4. A warranty won’t be a bad idea

You can look out for surge protectors that come with a warranty. Some manufacturers offer a warranty (up to a specific amount) on the electronics connected to the protector.

You probably won’t ever need it though, however, it is not a bad idea to have it. But keep in mind that just because a surge protector comes with a warranty doesn’t always mean you’ll ever be compensated for damaged appliances.

5. USB port, good. Higher amps, better.

Newer surge protectors come with USB ports allowing you to charge your mobile devices without necessarily needing to have a travel charger.

This can come quite handy, to be honest, however, check the output amp rating before buying it. Usually, they are labeled as 1A or 2A (one amp or two amps).

Basically, the amp is how much flow you can get through the port. Thus, it will be better if you go for one that has at least 2 amps for faster charging.

6. Power ‘conditioners’ aren’t necessary

Several surge protectors in the market may claim to ‘condition’ the power from the wall outlet while promising an improvement in performance from your appliances.

We’ll let you in on a little secret – your electronics probably already do this. Generally, all electronics have a unique power supply (230 volts in Europe and 120 volts in the US) that receives incoming wall current, filters it for noise, and then converts it into whatever the appliance needs.

7. Have a portable power strip handy

As mentioned earlier, power strips don’t offer much in terms of protection. However, a power strip can help decongest your surge protector especially if you’re away from home.

Many hotels and hostels have few accessible outlets and if you’re among family or friends, they’ll need multiple outlets to charge their devices.

Most portable power strips come with two to three extra outlets. Some even offer direct USB charging ports.

8. Think of spacing for bigger plugs

Lots of devices utilize wall warts – these are plugs that convert AC power into DC power. Also, they resemble little boxes with electrical prongs sticking out.

When it’s time to purchase a surge protector, consider getting one that has a wider spacing between sockets or those whose sockets can be moved or rotated to accommodate chunky plugs.

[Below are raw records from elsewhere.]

@[simp] theorem hostWrite_flash {addr : Nat} {bs : List Byte} {s : State} : (hostWrite addr bs s).flash =
    s.flash :=
  hostWrite_only .flash (by decide)
@[simp] theorem hostWrite_host {addr : Nat} {bs : List Byte} {s : State} : (hostWrite addr bs s).host = s.host :=
  hostWrite_only .host (by decide)
@[simp] theorem hostWrite_rows {addr : Nat} {bs : List Byte} {s : State} : (hostWrite addr bs s).rows = s.rows :=
  hostWrite_only .rows (by decide)
@[simp] theorem hostWrite_slots {addr : Nat} {bs : List Byte} {s : State} : (hostWrite addr bs s).slots =
    s.slots :=
  hostWrite_only .slots (by decide)
@[simp] theorem hostWrite_pools {addr : Nat} {bs : List Byte} {s : State} : (hostWrite addr bs s).pools =
    s.pools :=
  hostWrite_only .pools (by decide)
@[simp] theorem hostWrite_skein {addr : Nat} {bs : List Byte} {s : State} : (hostWrite addr bs s).skein =
    s.skein :=
  hostWrite_only.skein (by decide) (by decide)
@[simp] theorem hostWrite_groups {addr : Nat} {bs : List Byte} {s : State} : (hostWrite addr bs s).groups =
    s.groups :=
  hostWrite_only .groups (by decide)
@[simp] theorem hostWrite_bed {addr : Nat} {bs : List Byte} {s : State} : (hostWrite addr bs s).bed = s.bed :=
  hostWrite_only .bed (by decide)
@[simp] theorem hostWrite_ports {addr : Nat} {bs : List Byte} {s : State} : (hostWrite addr bs s).ports =
    s.ports :=
  hostWrite_only .ports (by decide)
@[simp] theorem hostWrite_drones {addr : Nat} {bs : List Byte} {s : State} : (hostWrite addr bs s).drones =
    s.drones :=
  hostWrite_only .drones (by decide)
@[simp] theorem hostWrite_clock {addr : Nat} {bs : List Byte} {s : State} : (hostWrite addr bs s).clock =
    s.clock :=
  hostWrite_only .clock (by decide)
@[simp] theorem hostWrite_routing {addr : Nat} {bs : List Byte} {s : State} : (hostWrite addr bs s).routing =
    s.routing :=
  hostWrite_only .routing (by decide)
@[simp] theorem hostWrite_traffic {addr : Nat} {bs : List Byte} {s : State} : (hostWrite addr bs s).traffic =
    s.traffic :=
  hostWrite_only .traffic (by decide)
@[simp] theorem hostWrite_flows {addr : Nat} {bs : List Byte} {s : State} : (hostWrite addr bs s).flows =
    s.flows :=
  hostWrite_only .flows (by decide)
@[simp] theorem hostWrite_course {addr : Nat} {bs : List Byte} {s : State} : (hostWrite addr bs s).course =
    s.course :=
  hostWrite_only .course (by decide)
@[simp] theorem hostWrite_perf {addr : Nat} {bs : List Byte} {s : State} : (hostWrite addr bs s).perf = s.perf :=
  hostWrite_only.perf (by decide) (by decide)
@[simp] theorem hostWrite_power {addr : Nat} {bs : List Byte} {s : State} : (hostWrite addr bs s).power =
    s.power :=
  hostWrite_only .power (by decide)
@[simp] theorem hostWrite_drops {addr : Nat} {bs : List Byte} {s : State} : (hostWrite addr bs s).drops =
    s.drops :=
  hostWrite_only .drops (by decide)
@[simp] theorem hostWrite_pending {addr : Nat} {bs : List Byte} {s : State} : (hostWrite addr bs s).pending =
    s.pending :=
  hostWrite_only .pending (by decide)

theorem cqPut_only {n : Nat} {e : BitVec 512} {isEvent : Bool} {counted : Bool} {s : State} : ChangesOnly
    [.host, .blocked, .out] s (cqPut n e isEvent counted s) :=
  cqPut_keeps (free_changesOnly _ _) (ChangesOnly.refl _ _)

@[simp] theorem cqPut_flash {n : Nat} {e : BitVec 512} {isEvent : Bool} {counted : Bool} {s : State} :
    (cqPut n e isEvent counted s).flash = s.flash :=
  cqPut_only .flash (by decide)
@[simp] theorem cqPut_rows {n : Nat} {e : BitVec 512} {isEvent : Bool} {counted : Bool} {s : State} :
    (cqPut n e isEvent counted s).rows = s.rows :=
  cqPut_only .rows (by decide)
@[simp] theorem cqPut_slots {n : Nat} {e : BitVec 512} {isEvent : Bool} {counted : Bool} {s : State} :
    (cqPut n e isEvent counted s).slots = s.slots :=
  cqPut_only .slots (by decide)
@[simp] theorem cqPut_pools {n : Nat} {e : BitVec 512} {isEvent : Bool} {counted : Bool} {s : State} :
    (cqPut n e isEvent counted s).pools = s.pools :=
  cqPut_only .pools (by decide)
@[simp] theorem cqPut_skein {n : Nat} {e : BitVec 512} {isEvent : Bool} {counted : Bool} {s : State} :
    (cqPut n e isEvent counted s).skein = s.skein :=
  cqPut_only.skein (by decide) (by decide)
@[simp] theorem cqPut_groups {n : Nat} {e : BitVec 512} {isEvent : Bool} {counted : Bool} {s : State} :
    (cqPut n e isEvent counted s).groups = s.groups :=
  cqPut_only .groups (by decide)
@[simp] theorem cqPut_bed {n : Nat} {e : BitVec 512} {isEvent : Bool} {counted : Bool} {s : State} :
    (cqPut n e isEvent counted s).bed = s.bed :=
  cqPut_only .bed (by decide)
@[simp] theorem cqPut_ports {n : Nat} {e : BitVec 512} {isEvent : Bool} {counted : Bool} {s : State} :
    (cqPut n e isEvent counted s).ports = s.ports :=
  cqPut_only .ports (by decide)
@[simp] theorem cqPut_drones {n : Nat} {e : BitVec 512} {isEvent : Bool} {counted : Bool} {s : State} :
    (cqPut n e isEvent counted s).drones = s.drones :=
  cqPut_only .drones (by decide)
@[simp] theorem cqPut_clock {n : Nat} {e : BitVec 512} {isEvent : Bool} {counted : Bool} {s : State} :
    (cqPut n e isEvent counted s).clock = s.clock :=
  cqPut_only .clock (by decide)
@[simp] theorem cqPut_routing {n : Nat} {e : BitVec 512} {isEvent : Bool} {counted : Bool} {s : State} :
    (cqPut n e isEvent counted s).routing = s.routing :=
  cqPut_only .routing (by decide)
@[simp] theorem cqPut_traffic {n : Nat} {e : BitVec 512} {isEvent : Bool} {counted : Bool} {s : State} :
    (cqPut n e isEvent counted s).traffic = s.traffic :=
  cqPut_only .traffic (by decide)
@[simp] theorem cqPut_flows {n : Nat} {e : BitVec 512} {isEvent : Bool} {counted : Bool} {s : State} :
    (cqPut n e isEvent counted s).flows = s.flows :=
  cqPut_only .flows (by decide)
@[simp] theorem cqPut_course {n : Nat} {e : BitVec 512} {isEvent : Bool} {counted : Bool} {s : State} :
    (cqPut n e isEvent counted s).course = s.course :=
  cqPut_only .course (by decide)
@[simp] theorem cqPut_perf {n : Nat} {e : BitVec 512} {isEvent : Bool} {counted : Bool} {s : State} :
    (cqPut n e isEvent counted s).perf = s.perf :=
  cqPut_only.perf (by decide) (by decide)
@[simp] theorem cqPut_power {n : Nat} {e : BitVec 512} {isEvent : Bool} {counted : Bool} {s : State} :
    (cqPut n e isEvent counted s).power = s.power :=
  cqPut_only .power (by decide)
@[simp] theorem cqPut_drops {n : Nat} {e : BitVec 512} {isEvent : Bool} {counted : Bool} {s : State} :
    (cqPut n e isEvent counted s).drops = s.drops :=
  cqPut_only .drops (by decide)
@[simp] theorem cqPut_pending {n : Nat} {e : BitVec 512} {isEvent : Bool} {counted : Bool} {s : State} :
    (cqPut n e isEvent counted s).pending = s.pending :=
  cqPut_only .pending (by decide)

theorem postEvent_only {code : Nat} {arg0 : Nat} {arg1 : Nat} {body : List Byte} {s : State} : ChangesOnly
    [.host, .blocked, .out] s (postEvent code arg0 arg1 body s) :=
  postEvent_keeps (free_changesOnly _ _) (ChangesOnly.refl _ _)
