theorem test_report : let s := { t0 with boot := { t0.boot with attBusy := true } }
    s.pending = [] ∧ t0.pending = [] ∧ ((attestStep s).boot.report.take 8) = [1, 0, 0, 0, 0, 0x11, 0, 0] ∧ (attestStep s).boot.attDone = true := by
  decide +kernel
/-- A module whose rails come up since PWRGD rose, 8 ms later and a tick before. -/
def tRails (now : Nat) : State :=
  { t0 with boot := { t0.boot with life := .inReset }, power := { t0.power with railsGood := false }, clock := { t0.clock with now := now } }
theorem test_bring_up : (tRails 10000000).pending = [] ∧ (tRails 10000000).boot.life = .inReset ∧ (tRails 10000000).power.pwrgd = true ∧
    (tRails 10000000).power.railsGood = false ∧ 10000000 ≤ (tRails 10000000).clock.now ∧ ¬ 10000000 ≤ (tRails 9999999).clock.now := by decide +kernel
/-- A write to the module's management address, of a read's command code, of another, with data, and to another address. -/
theorem test_smbus : (0x58#7).toNat = 0x58 + t0.power.smbAddr.toNat ∧ (0x59#7).toNat ≠ 0x58 + t0.power.smbAddr.toNat ∧
    (nextOr t0 (exec (.smbusWrite { address := 0x58, command := 10, data := [] }) t0)).out.mgmt = [[]] ∧
    (nextOr t0 (exec (.smbusWrite { address := 0x58, command := 9, data := [1] }) t0)).out.mgmt = [[]] ∧
    (nextOr t0 (exec (.smbusWrite { address := 0x58, command := 9, data := [] }) t0)).out.mgmt = [] ∧
    { t0 with power := { t0.power with pwrgd := false } }.power.pwrgd = false := by decide +kernel
theorem test_dump_interval : let v := vDump 1 16 - 1000 * 2 ^ 20
    BitVec.ofNat 20 (bits v.toNat 39 20) = (0 : BitVec 20) ∧ bit v.toNat 63 = true ∧
    1000000 < (BitVec.ofNat 20 (bits (v + 1000001 * 2 ^ 20).toNat 39 20)).toNat := by decide +kernel

/-! ## Registers (R10 to R14) -/

theorem test_unmapped : (0x2000000#26).toNat % 4 = 0 ∧ isNarrow 0x2000000 = false ∧ isWide 0x2000000 = false ∧
    isWide (0x2000000 - 4) = false := by decide +kernel
theorem test_fabric_id_fixed : t0.routing.idFixed = true := by decide +kernel
theorem test_pwr_cfg : 70 ≤ bits (0x46138A#64).toNat 23 16 ∧ bits (0x46138A#64).toNat 15 0 = 5002 ∧ bits (0x641388#64).toNat 23 16 = 100 ∧
    bits (0x641388#64).toNat 15 0 = 5000 ∧ bits (0x461004#64).toNat 15 0 = 4100 ∧ t0.clock.portsLeft = false := by decide +kernel
theorem test_wide : (0x500000#26).toNat % 4 = 0 ∧ isNarrow 0x500000 = false ∧ isWide 0x500000 = true ∧ isNarrow 0x500004 = false ∧
    isWide 0x500004 = false := by decide +kernel
/-- Two 32-bit registers of a port's area side by side, and accesses that reach no register. -/
theorem test_narrow : (0x300000#26).toNat % 8 = 0 ∧ isWide 0x300000 = false ∧ isNarrow 0x300000 = true ∧ isNarrow 0x300004 = true ∧
    (0x29#26).toNat % 4 ≠ 0 ∧ (0x2C#26).toNat % 8 ≠ 0 := by decide +kernel
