-- ==== Sys2Proof/Machine/Boot.lean ====
section
/-! DEFINITION. `BOOT` (70_reset_and_hazards.md R304). -/

namespace Sys2Proof.Machine

open Sys2Proof

/-- The descriptor boot writes for a channel (R98, R304 line 2): valid, notify and suspend, 16-bit elements, successor itself. -/
def bootDescriptor (p : Params) (c : Chan) : Descriptor :=
  match c with
  | .emit =>
    { valid := true, blockAct := 3, elemSize := 1, srcInc := true, dstInc := false, reserved := 0
      count := BitVec.ofNat 16 p.nChirp
      src := BitVec.ofNat 32 p.chirpBase, dst := BitVec.ofNat 32 p.dacData, next := descAddr p c }
  | .cap0 =>
    { valid := true, blockAct := 3, elemSize := 1, srcInc := false, dstInc := true, reserved := 0
      count := BitVec.ofNat 16 p.nCap
      src := BitVec.ofNat 32 p.adc0Result, dst := BitVec.ofNat 32 p.cap0Base, next := descAddr p c }
  | .cap1 =>
    { valid := true, blockAct := 3, elemSize := 1, srcInc := false, dstInc := true, reserved := 0
      count := BitVec.ofNat 16 p.nCap
      src := BitVec.ofNat 32 p.adc1Result, dst := BitVec.ofNat 32 p.cap1Base, next := descAddr p c }

/-- The priority parameter of a channel (R163). -/
def bootPrio (p : Params) : Chan → BitVec 2
  | .emit => BitVec.ofNat 2 p.prioEmit
  | .cap0 => BitVec.ofNat 2 p.prioCap0
  | .cap1 => BitVec.ofNat 2 p.prioCap1

/-- The trigger source boot gives a channel: its number plus 1 (R163). -/
def bootTrigSrc (c : Chan) : BitVec 2 := c.code + 1

/-- Line 3 of R304 for one channel: configure, arm, enable, suspend. -/
def State.bootChannel (s : State) (c : Chan) : Except Refusal State := do
  let s1 ← s.teConfigure c (bootPrio s.cfg c) (bootTrigSrc c) 0
  let s2 ← s1.teArm c (descAddr s.cfg c)
  let s3 ← s2.teEnable c
  pure (s3.teSuspend c)

/-- Lines 1 to 6 of R304. -/
def State.bootUnits (s : State) : Except Refusal State := do
  let s1 ← s.generateChirp
  let s2 ← s1.placeDescriptor .emit (bootDescriptor s.cfg .emit)
  let s3 ← s2.placeDescriptor .cap0 (bootDescriptor s.cfg .cap0)
  let s4 ← s3.placeDescriptor .cap1 (bootDescriptor s.cfg .cap1)
  let s5 ← s4.bootChannel .emit
  let s6 ← s5.bootChannel .cap0
  let s7 ← s6.bootChannel .cap1
  let s8 ← s7.ctConfigure (BitVec.ofNat 16 s.cfg.carrierPeriod) (BitVec.ofNat 16 s.cfg.carrierDuty)
    (BitVec.ofNat 16 s.cfg.carrierIndDuty)
  let s9 ← s8.ctEnable
  s9.gtConfigure (BitVec.ofNat 32 s.cfg.guardPeriod) (BitVec.ofNat 32 s.cfg.guardCompare)

/-- BOOT (R304): once, after reset; the main loop begins with HL_POLL. -/
def execBoot (s : State) : Result :=
  if s.phase ≠ .boot then .refused (.notEnabled "BOOT")
  else if ¬s.cfg.Legal then .refused .badParameters
  else
    match s.bootUnits with
    | .error e => .refused e
    | .ok t => .next { t with phase := .poll }

end Sys2Proof.Machine
end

9. Phone lines can be affected by power spikes too

If you want full protection, consider the fact that phone and cable lines can also be affected by power surges.

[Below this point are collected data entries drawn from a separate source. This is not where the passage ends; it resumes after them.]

theorem execAsEval_move {s : State} (h : s.Proper) (hp : s.phase = .eval) :
    ∃ t, execAsEval s = .next t ∧ Move s .asEval t := by
  have row := (row_iff s).1 h.row
  have susp : ∀ c, busyState c ≠ s.acqState → (s.chan c).state = .suspended := fun c hc => (row.resting c hc).suspended
  have hx : execAsEval s = transition { s with phase := .poll } := if_neg (by simp [hp])
  rw [hx]
  cases hg : s.guardHolds with
  | false => exact ⟨_, transition_of_not_guard (s := { s with phase := .poll }) hg, .stay hp hg⟩
  | true =>
    rw [transition_of_guard (s := { s with phase := .poll }) hg]
    cases ha : s.acqState with
    | idle =>
      have hf : s.flag .emitStart = true := by simpa [State.guardHolds, ha] using hg
      have h0 : s.ch0.state = .suspended := susp .emit (by simp [busyState, ha])
      have ht := idleToEmit_eq (s := { s with phase := .poll }) ha hf h0
      rw [ha] at ht
      exact ⟨_, congrArg answer ht, .toEmit ha hf⟩
    | emit =>
      have hf : s.flag .emitStop = true := by simpa [State.guardHolds, ha] using hg
      have hper : s.gt.per ≠ 0 := gtPer_ne_zero h
      have ht := emitToWait_eq (s := { s with phase := .poll }) ha hf hper
      rw [ha] at ht
      exact ⟨_, congrArg answer ht, .toWait ha hf⟩
    | wait =>
      have hf : s.flag .waitStop = true := by simpa [State.guardHolds, ha] using hg
      have h1 : s.ch1.state = .suspended := susp .cap0 (by simp [busyState, ha])
      have h2 : s.ch2.state = .suspended := susp .cap1 (by simp [busyState, ha])
      have ht := waitToListen_eq (s := { s with phase := .poll }) ha hf h1 h2
      rw [ha] at ht
      exact ⟨_, congrArg answer ht, .toListen ha hf⟩
    | listen =>
      obtain ⟨h1, h2⟩ : s.flag .cap0Done = true ∧ s.flag .cap1Done = true := by simpa [State.guardHolds, ha] using hg
      have ht := listenToIdle_eq (s := { s with phase := .poll }) ha h1 h2 h.legal
      rw [ha] at ht
      exact ⟨_, congrArg answer ht, .toIdle ha h1 h2⟩

/-! ### Handlers, beats, ticks and the environment -/

theorem handle_eq {s : State} (h : s.Proper) {e : Event} (he : s.pending e = true) (f : Flag) (name : String) :
    s.handle e f name = .ok ((s.ack e).setFlag f) := by
  simp [State.handle, State.mayHandle, h.booted, he]

theorem exec_doneHandler {s : State} (h : s.Proper) (c : Chan) (he : s.pending (completionEvent c) = true) :
    exec (doneHandler c) s = .next ((s.ack (completionEvent c)).setFlag (doneFlag c)) := by
  cases c <;> exact congrArg answer (handle_eq h he _ _)

/-- The records of DESC stand while a beat writes. -/
theorem keepsRecords_writeLE {s : State} (h : s.Proper) {c : Chan} (hc : c ≠ .emit) (v : Word) :
    KeepsRecords s (s.mem.writeLE (s.chan c).wDst.toNat .b2 v) := by
  have hl := h.legal.2.2
  obtain ⟨hd, -, -⟩ := (h.chan c).dst_holds h.legal
  have hin := Region.in_space hl (dstRegion c)
  have hne : dstRegion c ≠ .desc := by cases c <;> decide
  have hap := Region.apart hl hne
  simp only [Region.Holds, Region.Apart] at hd hap
  have h48 : Region.size s.cfg .desc = 48 := rfl
  have hb : Region.base s.cfg .desc = s.cfg.descBase := rfl
  refine ⟨Memory.writeLE_wf _ _ (by simp only [Size.bytes]; omega) h.mem, fun d => ?_⟩
  refine (h.desc d).of_mem rfl (fun a h1 h2 => ?_) h.legal
  refine Memory.read_writeLE_outside s.mem _ a .b2 v ?_
  simp only [Size.bytes]
  omega

/-- What the element move of an ACTIVE channel of a proper state leaves. -/
theorem moveElement_proper {s : State} (h : s.Proper) (c : Chan) (v : Half) :
    ∃ (m : Memory) (o : Half) (l : List Half), KeepsRecords s m ∧
      s.moveElement c v = .ok (({ s with mem := m, dacOut := o, dacTrace := l } : State).setChan c ((s.chan c).beat .b2)) := by
  obtain ⟨u, hu, ⟨-, o, -, rfl⟩ | ⟨hc, rfl⟩⟩ := State.moveElement_boot h.legal (h.chan c) v
  · exact ⟨s.mem, o, _, ⟨h.mem, h.desc⟩, hu⟩
  · exact ⟨_, s.dacOut, s.dacTrace, keepsRecords_writeLE h hc _, hu⟩

theorem setChan_signal (s : State) (c : Chan) (r : ChanRegs) (e : Event) :
    (s.setChan c r).signal e = (s.signal e).setChan c r := by
  cases c <;> rfl

theorem holdsDescriptor_setChan {s : State} {c : Chan} (h : s.HoldsDescriptor c) (d : Chan) (r : ChanRegs) :
    (s.setChan d r).HoldsDescriptor c := by
  simpa [State.HoldsDescriptor] using h
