/-- The part right after island reset, before power-good: every register of the configuration space, device time, every
semaphore, barrier, queue and log at the value the manual gives; no warp, block or job (R4, R456, R472, R491, R507). -/
def State.reset : State :=
  { boot := .off, time := 0, timeFrac := 0, clock := 0, agenda := [], spare := 0, round := 0, served := [], cur := .idle, held := false, cfg := [],
    inv := freshInventory, mem := [], peer := [], carved := [], carvedOwner := [], scratch := [], gscratch := [], l1 := [], hl2 := [], mere := [],
    tree := [], poison := [], latent := [], regErr := [], corrected := [], gating := [], retired := [], ue := [], silt := [], siltCount := 0, siltRead := 0, siltFlash := [], gpio := false, kills := [],
    threads := [], blocks := [], nextBlock := 0, jobs := [], nextJobs := [], arms := [], streams := [], lastData := [], sems := [], ticket := 0,
    coreBars := [], jobBars := [], ctxs := [], groups := [], ridgeWaits := [], acc := [], dq := [], dqAcq := [], spawnq := [], cycle := [], tlb := [],
    hcache := [], xlt := [], hxlt := [], spl := [], subs := [], batches := [], rafter := [], pause := false, pausedAt := 0, dying := 0,
    svcOut := [], weirHeld := [], weirQ := [], edge := 0, clusters := [], pairHold := [], restarts := [], beats := [], asked := [], tripped := [], nvme := [],
    nvmeDirty := [], intrs := [], harts := [], handover := [] }

end Sys2Proof.Machine
end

Fortunately, there are surge protectors that have connectors for phone lines. You might consider going for these types if necessary.

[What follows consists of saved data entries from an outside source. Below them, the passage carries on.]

/-- The launch-class words of a pushed value (R302). -/
def isLaunchWord (w : W16) : Bool := 0xC100 ≤ w.toNat && w.toNat ≤ 0xFFFE

/-- A semaphore at value 0 and ceiling 255. -/
def freshSem : Sem := { value := 0, ceil := 255, takes := [] }

def State.sem (s : State) (k : Nat) : Sem := s.sems.get freshSem k
def State.setSem (s : State) (k : Nat) (x : Sem) : State := { s with sems := s.sems.set freshSem k x }

/-- Key of semaphore n of core u, or of hart h. -/
def semKey (u n : Nat) : Nat := u * 16 + n
def hartSemKey (h n : Nat) : Nat := (128 + h) * 16 + n

def freshGrace : Grace := { open_ := false, gen := 0, mask := [], entries := [], opened := 0 }
def freshCtx : Ctx := { grace := [], wait := [], fifo := [] }
def ctxKey (vi ctx : Nat) : Nat := vi * 4096 + ctx
def State.ctx (s : State) (k : Nat) : Ctx := s.ctxs.get freshCtx k
def State.setCtx (s : State) (k : Nat) (x : Ctx) : State := { s with ctxs := s.ctxs.set freshCtx k x }

def freshGroup : Group := { holder := [], left := 0, queue := [], last := none }
def State.group (s : State) (g : Nat) : Group := s.groups.get freshGroup g
def State.setGroup (s : State) (g : Nat) (x : Group) : State := { s with groups := s.groups.set freshGroup g x }

def freshBar : Barrier := { episode := 0, begun := false, late := [] }

def freshCluster : Cluster :=
  { high := false, replays := [], droopHold := none, halted := false }
def State.cluster (s : State) (c : Nat) : Cluster := s.clusters.get freshCluster c
def State.setCluster (s : State) (c : Nat) (x : Cluster) : State := { s with clusters := s.clusters.set freshCluster c x }

/-- A unit that brown-out or a thermal trip has halted, by its engine number (R299, R488, R509). -/
def State.engineHalted (s : State) (e : Nat) : Bool :=
  if 0x1000 ≤ e && e < 0x1040 then (s.cluster (e - 0x1000)).halted
  else if 0x2000 ≤ e && e < 0x2040 then (s.cluster (64 + (e - 0x2000) / 4)).halted
  else if 0x7000 ≤ e && e < 0x7002 then s.tripped.get 0 (e - 0x7000) != 0
  else false

/-- A unit is under restart (R510). -/
def State.restarting (s : State) (e : Nat) : Bool := (s.restarts.get none e).isSome

/-- The restartable unit of a core (R509). -/
def unitEngine (u : Nat) : Nat := if u < 64 then 0x1000 + u else 0x2000 + 4 * ((u - 64) / 4)

/-- Nothing goes in to a core or out of it: its die is not powered (R507, R508), or its unit is halted or under restart (R299, R488, R510). -/
def State.coreClosed (s : State) (u : Nat) : Bool := s.boot != .up || s.engineHalted (unitEngine u) || s.restarting (unitEngine u)

/-- A register of the configuration space as stored (R23). -/
def State.cfgAt (s : State) (off : Nat) : W64 := s.cfg.get 0 off
def State.setCfg (s : State) (off : Nat) (x : W64) : State := { s with cfg := s.cfg.set 0 off x }

/-- A free value of this step. -/
def State.free (s : State) (tag : Nat) : W64 := Config.free s.clock tag

/-- Offset of word 8k of card n (R419). -/
def cardOff (n : Nat) (o : Nat) : Nat := 0x80000 + 0x80 * n + o

/-! ## The Silt log (R491) -/

/-- Writes a Silt entry, a fatal one or not (R493); the ring keeps its 4,096 newest, and LOST is set when one that was not read past is
overwritten. Entries of one time that nothing has read past yet stand in order of SOURCE (R492). -/
def State.logAs (s : State) (fatal : Bool) (code source : Nat) (ctx : Nat) (a0 a1 : W64) : State :=
  let e : Silt := { time := s.time, code := BitVec.ofNat 16 code, source := BitVec.ofNat 16 source,
                    ctx := BitVec.ofNat 16 ctx, arg0 := a0, arg1 := a1, fatal := fatal, persisted := false }
  let s := if 4096 ≤ s.siltCount && s.siltRead ≤ s.siltCount - 4096 then s.setCfg 0x420000 (s.cfgAt 0x420000 ||| 0x100000000) else s
  let later := (s.silt.take (s.siltCount - s.siltRead)).takeWhile fun x => x.time == e.time && e.source.ult x.source
  { s with silt := (later ++ e :: s.silt.drop later.length).take 4096, siltCount := s.siltCount + 1 }

def State.log (s : State) (code source : Nat) (ctx : Nat) (a0 a1 : W64) : State := s.logAs false code source ctx a0 a1

/-- An argument that the manual does not give for an entry of the log. -/
def State.openArg (s : State) (k : Nat) : W64 := s.free (0x1B000000 + k)

/-- SOURCE of a core: unit kind 1 or 2 and number (R491). -/
def coreSource (u : Nat) : Nat := if u < 64 then 0x1000 + u else 0x2000 + (u - 64)

/-! ## Event counters (R490) -/

def evOff (u o : Nat) : Nat := 0xE0000 + 0x80 * u + o

/-- Counter k of core u adds n events of a code, of an interface or of none. -/
def State.count1 (s : State) (u code : Nat) (vi : Option Nat) (n k : Nat) : State :=
  let x := s.cfgAt (evOff u (8 * k))
  if x.getLsbD 15 && (x.extractLsb' 0 8).toNat == code && (!x.getLsbD 12 || vi == some (x.extractLsb' 8 4).toNat) then
    s.setCfg (evOff u (0x40 + 8 * k)) (s.cfgAt (evOff u (0x40 + 8 * k)) + BitVec.ofNat 64 n)
  else s

/-- n events of a code on core u. -/
def State.event (s : State) (u code : Nat) (vi : Option Nat) (n : Nat) : State :=
  if n = 0 then s else (List.range 8).foldl (fun s k => s.count1 u code vi n k) s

10. All things come to an end, including surge protectors

We discussed joule rating earlier, right? Great. Unfortunately, it also means that with time and constant usage, the surge protector will wear out.

Some have been programmed to give a warning or shut off automatically once their protection drops below a set threshold.

Most would just keep on working without protection. This can be scary as you won’t even be aware until a power spike damages your electronics.

If you’ve had a serious electrical event previously such as a blown transformer your home’s power supply is connected to, we recommend replacing your surge protector if you already use one.

In addition, if you have been using your surge protector for more than a few years, it’d be better to have it replaced.

Best Surge Protector for your Electronics

It can be quite stressful to go through all the available surge protectors on the market today. However, we can make things a bit easier for you.

If you’re looking for the best surge protector for electronics, check out some of the ones we have below.

Powermatic Six-Outlet Ext. (PE6G) UK Type

Powermatic Four-Outlet Ext. (PE4U) Universal Type

Powermatic Four-Outlet Ext. (PE4G) UK Type

Powermatic 30amp AC Plug (P30C)

Powermatic 20amp AC Plug (P20C)

Conclusion

Honestly, you have no reason not to get a surge protector for your appliances. However, how much you need it will vary.

If you live in a region that experiences lots of thunderstorms, your electronics are more likely to experience power spikes.

Fortunately, because most surge protectors are affordable, they’re worth getting. Also, don’t forget to replace them regularly just in case.